At this same time every year I set down my poets pen To grab a hold of my lost soul And reign it all back in
I close and latch the beat up screen door So I can still feel the open breeze But keep out the undesirables That have control of me
I'll sit down at my morning table Where over life I'll contemplate This I do once yearly To try and set myself back straight
I turn my thoughts back to my God Who after all is my first love A fast of sorts to wash away the worst Of a world that never offers enough
Like the prodigal son in the Bible I grabbed life's riches and I fled Until I reached the emptiness Of the life of nothing left
I'm not talking monetary Here today, gone tomorrow But of the very heart of man The root cause of my life's sorrow
I'll return after a cleansing month If after all I feel I must But I'll leave that in the hands of God In whom I place my trust
I love each of you and cherish dearly Your friendship and time you've given me But I feel I must release these modern demons Which I sadly confess...is even poetry
It's that time of year again where I take time off from all the mess in life that has control of me.
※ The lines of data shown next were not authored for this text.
/-- The code bytes of a line from an address on, as a load of the core would find them (log entry 13). -/
def State.fetchBytes (s : State) (k n : Nat) (cached : Bool) : List Byte :=
  let home := s.peek k n
  match if cached then s.core.findLine (lineOf k) else none with
  | none => home
  | some l =>
    (List.range n).map fun i =>
      if l.held.getLsbD (k % 64 + i) then lineByte l.data (k % 64 + i) else home.getD i 0

/-- The header at an address. -/
def State.fetchHeader (s : State) (a : W64) : Except Nat Nat :=
  match s.fetchPlace a with
  | .error d => .error d
  | .ok (k, c) => .ok (leNat (s.fetchBytes k 2 c))

/-- Whether the fetch of n code bytes is held: by a held channel (R190), its walk or the bytes where the cache role does not hold
them, or by their line in a leaving bank (R248). -/
def State.fetchHeld (s : State) (a : W64) (n : Nat) : Bool :=
  s.heldWalk s.me s.rid a ||
    (match s.fetchPlace a with
     | .ok (k, c) =>
       (s.stands k &&
         !(c && (s.core.findLine (lineOf k)).any fun l => maskOf (k % 64) n &&& ~~~l.held = 0)) ||
         (c && s.leavingLine s.me (lineOf k))
     | .error _ => false)

/-- What fetch finds at an address when it has passed the pads (R46): the bundle's address and header, a fault with its
address, the address at which the fetch is held, or nothing where the pads do not end. -/
inductive Found where
  | header (a : W64) (h : Nat)
  | fault (a : W64) (detail : Nat)
  | held (a : W64)
  | endless
deriving DecidableEq, Repr

def State.skipPads (s : State) : Nat → W64 → Found
  | 0, _ => .endless
  | fuel + 1, a =>
    if s.fetchHeld a 2 then .held a
    else match s.fetchHeader a with
    | .error d => .fault a d
    | .ok h => if h = 0 then s.skipPads fuel (a + 2) else .header a h

/-- The first bundle at or after an address; 2^47 headers make up the space. -/
def State.findBundle (s : State) (a : W64) : Found := s.skipPads (2 ^ 47) a

/-- The address that pads before the next bundle lead to (R46): a pad is never where a context stalls or is pre-empted. -/
def State.pastPads (s : State) (a : W64) : W64 :=
  match s.findBundle a with
  | .header b _ => b
  | .fault b _ => b
  | .held b => b
  | .endless => a

/-- The address that control can pass to (R21): even, in space 0x2. The PC reads 0x2000 in its bits [63:48]. -/
def goodTarget (a : W64) : Bool := space a = 2 && !a.getLsbD 0
def asPc (a : W64) : W64 := (a &&& 0x0000FFFFFFFFFFFE) ||| 0x2000000000000000

/-! ### Small reads of the machine itself: table words that an instruction of the context reads (R126) -/

/-- A doubleword as a load of the context would read it, through the cache role; none where such a load would fault. One that
memory marks uncorrectable gives its value and raises nothing (log entry 91). -/
def State.loadWord (s : State) (a : W64) : Option (Nat × State) :=
  match s.resolve s.me s.rid a 8 Access.load with
  | .error _ => none
  | .ok p =>
    let r := (s.approach p).readPlace p a 8
    match r.1 with
    | .val x _ => some (x, r.2)
    | _ => none

/-- Whether such a read is held (R190). -/
def State.wordHeld (s : State) (a : W64) : Bool :=
  match s.resolve s.me s.rid a 8 Access.load with
  | .ok p => (s.approach p).heldRead p 8 || s.heldWalk s.me s.rid a
  | .error _ => s.heldWalk s.me s.rid a

/-! ### The registers a slot reads (R11) -/

end Sys2Proof.Machine

namespace Sys2Proof

open Sys2Proof.Machine

/-- Scalar registers that an instruction reads. -/
def Instr.srcS : Instr → List R6
  | .add _ a b | .sub _ a b | .and _ a b | .or _ a b | .xor _ a b | .andn _ a b | .shl _ a b | .shr _ a b | .sar _ a b
  | .rol _ a b | .mul _ a b | .mulh _ a b | .mulhn _ a b | .div _ a b | .divn _ a b | .rem _ a b | .remn _ a b
  | .min _ a b | .max _ a b | .minn _ a b | .maxn _ a b | .cmpEq _ a b | .cmpNe _ a b | .cmpLt _ a b | .cmpGe _ a b
  | .cmpLtn _ a b | .cmpGen _ a b | .fadd _ a b _ _ | .fsub _ a b _ _ | .fmul _ a b _ _ | .fdiv _ a b _ _
  | .fmin _ a b _ | .fmax _ a b _ | .fcmpEq _ a b _ | .fcmpLt _ a b _ | .fcmpLe _ a b _ | .fcmpUn _ a b _
  | .pcmpEq _ a b | .pcmpNe _ a b | .pcmpLt _ a b | .pcmpGe _ a b | .pcmpLtn _ a b | .pcmpGen _ a b => [a, b]
  | .clz _ a | .popc _ a | .addImm _ a _ | .subImm _ a _ | .andImm _ a _ | .orImm _ a _ | .xorImm _ a _ | .andnImm _ a _
  | .shlImm _ a _ | .shrImm _ a _ | .sarImm _ a _ | .rolImm _ a _ | .mulImm _ a _ | .mulhImm _ a _ | .mulhnImm _ a _
  | .divImm _ a _ | .divnImm _ a _ | .remImm _ a _ | .remnImm _ a _ | .minImm _ a _ | .maxImm _ a _ | .minnImm _ a _
  | .maxnImm _ a _ | .cmpEqImm _ a _ | .cmpNeImm _ a _ | .cmpLtImm _ a _ | .cmpGeImm _ a _ | .cmpLtnImm _ a _
  | .cmpGenImm _ a _ | .fsqrt _ a _ _ | .cvtif _ a _ _ _ | .cvtfi _ a _ _ _ | .cvtff _ a _ _ _ | .movk a _ _
  | .pbrr _ a | .chk _ _ a | .loop a _ | .mtc a _ _ | .mtcRng a | .mtcTrpb a | .mtcTrpc a | .mtcFpf a | .mtcFerec a
  | .mtcStatus a | .twait a _ _ _ | .barWait a _ _ => [a]
  | .fmaF64 _ a b c | .fmaF32 _ a b c => [a, b, c]
  | .vaddS o | .vsubS o | .vaddsS o | .vsubsS o | .vmulS o | .vmulhS o | .vmadS o | .vminS o | .vmaxS o | .vandS o
  | .vorS o | .vxorS o | .vandnS o | .vshlS o | .vshrS o | .vfaddS o | .vfsubS o | .vfmulS o | .vfmaS o | .vfnmaS o
  | .vfdivS o | .vfminS o | .vfmaxS o | .vcmpS o | .vfcmpS o | .vbcst o => [o.vb]
  | .ldI8 o | .ldN8 o | .ldI16 o | .ldN16 o | .ldI32 o | .ldN32 o | .ldI64 o | .ldsI32 o | .ldsN32 o | .ldsI64 o
  | .ldaN32 o | .ldaI64 o | .clwb o | .clinv o | .clfl o | .waita o => [o.sa, o.sx]
  | .stN8 o | .stN16 o | .stN32 o | .stN64 o | .stlN32 o | .stlN64 o => [o.sd, o.sa, o.sx]
  | .aadd o | .aand o | .aor o | .axor o | .amin o | .amax o | .aswp o | .acas o => [o.sa, o.sb, o.sc]
  | .vld o | .vst o | .vlds o | .vsts o | .pld o | .pst o => [o.sa, o.sx]
  | .vgth o | .vsct o => [o.sa]
  | .sact o | .spre o | .sldx o => [o.sa, o.sb]
  | .sstx o => [o.sd, o.sa, o.sb]
  | _ => []

/-- Predicate registers that an instruction reads, before renaming. -/
def Instr.srcP : Instr → List R5
  | .pand _ a b | .por _ a b | .pxor _ a b | .pandn _ a b => [a, b]
  | .br _ p | .brn _ p | .call _ p | .chk _ p _ => [p]
  | .vadd o | .vsub o | .vadds o | .vsubs o | .vmul o | .vmulh o | .vmad o | .vmin o | .vmax o | .vabs o | .vneg o
  | .vand o | .vor o | .vxor o | .vandn o | .vshl o | .vshr o | .vpopc o | .vclz o | .vmov o | .vaddS o | .vsubS o
  | .vaddsS o | .vsubsS o | .vmulS o | .vmulhS o | .vmadS o | .vminS o | .vmaxS o | .vandS o | .vorS o | .vxorS o
  | .vandnS o | .vshlS o | .vshrS o | .vfadd o | .vfsub o | .vfmul o | .vfma o | .vfnma o | .vfdiv o | .vfsqrt o
  | .vfmin o | .vfmax o | .vfaddS o | .vfsubS o | .vfmulS o | .vfmaS o | .vfnmaS o | .vfdivS o | .vfminS o | .vfmaxS o
  | .vfrcp o | .vfrsq o | .vfexp2 o | .vflog2 o | .vcmp o | .vfcmp o | .vcmpS o | .vfcmpS o | .vsel o | .vbcst o
  | .vcvt o | .vqnt o | .vqntScale o | .vdqnt o | .vxch o | .vperm o | .vcomp o | .vexp o | .vsld o | .vrsum o
  | .vrmax o | .vrmin o | .vrfsum o | .vrfmax o | .gset o | .gidx o => [o.pg]
  | .gor2 o | .gor3 o | .ginc o | .gins o | .gseg o => [o.pg]
  | .vld o | .vst o | .vlds o | .vsts o => [o.pg]
  | .pst o => [(o.vd.setWidth 5)]
  | .vgth o | .vsct o => [o.pg]
  | _ => []

/-- Point slots that an instruction reads. -/
def Instr.srcG : Instr → List R3
  | .gor2 o => [o.ga, o.gb, o.gc]
  | .gor3 o | .ginc o | .gseg o => [o.ga, o.gb, o.gc, o.ge]
  | .gins o => [o.ga, o.gb, o.gc, o.ge, o.gh]
  | _ => []

/-- Whether an instruction waits for the context's geometry instruction (R174). -/
def Instr.waitsGeo : Instr → Bool
  | .mfc _ sel spc => spc = 0 && (sel = 0x00 || sel = 0x09)
  | _ => false

/-- Whether an instruction waits for every flag of earlier bundles to land (R97, R156). -/
def Instr.waitsFlags : Instr → Bool
  | .mfc _ sel spc => spc = 0 && (sel = 0x01 || sel = 0x02)
  | .mtcFpf _ | .mtcFerec _ => true
  | _ => false

/-- The scalars that a slot reads; a matrix or engine row reads those its format names (R196). -/
def Slot.srcS : Slot → List R6
  | .op i => i.srcS
  | .mat m o => if m = .mrdz || m = .mrdb then [] else [o.sd, o.sa]
  | .eng e o => if e = .pmap || e = .pmq || e = .launch then [o.sa, o.sb, o.sc] else [o.sd, o.sa, o.sb, o.sc]

/-- The destinations that a slot reads, with the names of the context renamed (R16). -/
def Slot.reads (c : Ctl) (x : Slot) : List Dest :=
  let i : List Dest := match x with
    | .op i => (i.srcP.map fun p => Dest.p (physP c p)) ++ (i.srcG.map fun g => Dest.g g.toNat) ++
        (if i.waitsGeo then [Dest.geo] else [])
    | _ => []
  (x.srcS.map fun n => Dest.s n.toNat) ++ (x.vecSources.map fun v => Dest.v (physV c v.2)) ++ i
I started this about 4 years ago with 21 day liquid fast to bring myself closer to God, which I can't tell you what a blessing that first year was! But over the years I've found that it's not food that has control over me (Although I still do the liquid fast as do others around the world...Google it) but technology that is my controlling demon. I ask for your prayers that I stand strong. Mainly that I stay off of the poet sites! I'll be bowing out the first of 2014...How crazy does THAT sound...2014..WOW! But until then I'll be flooding the site with more madness! Hahahaha!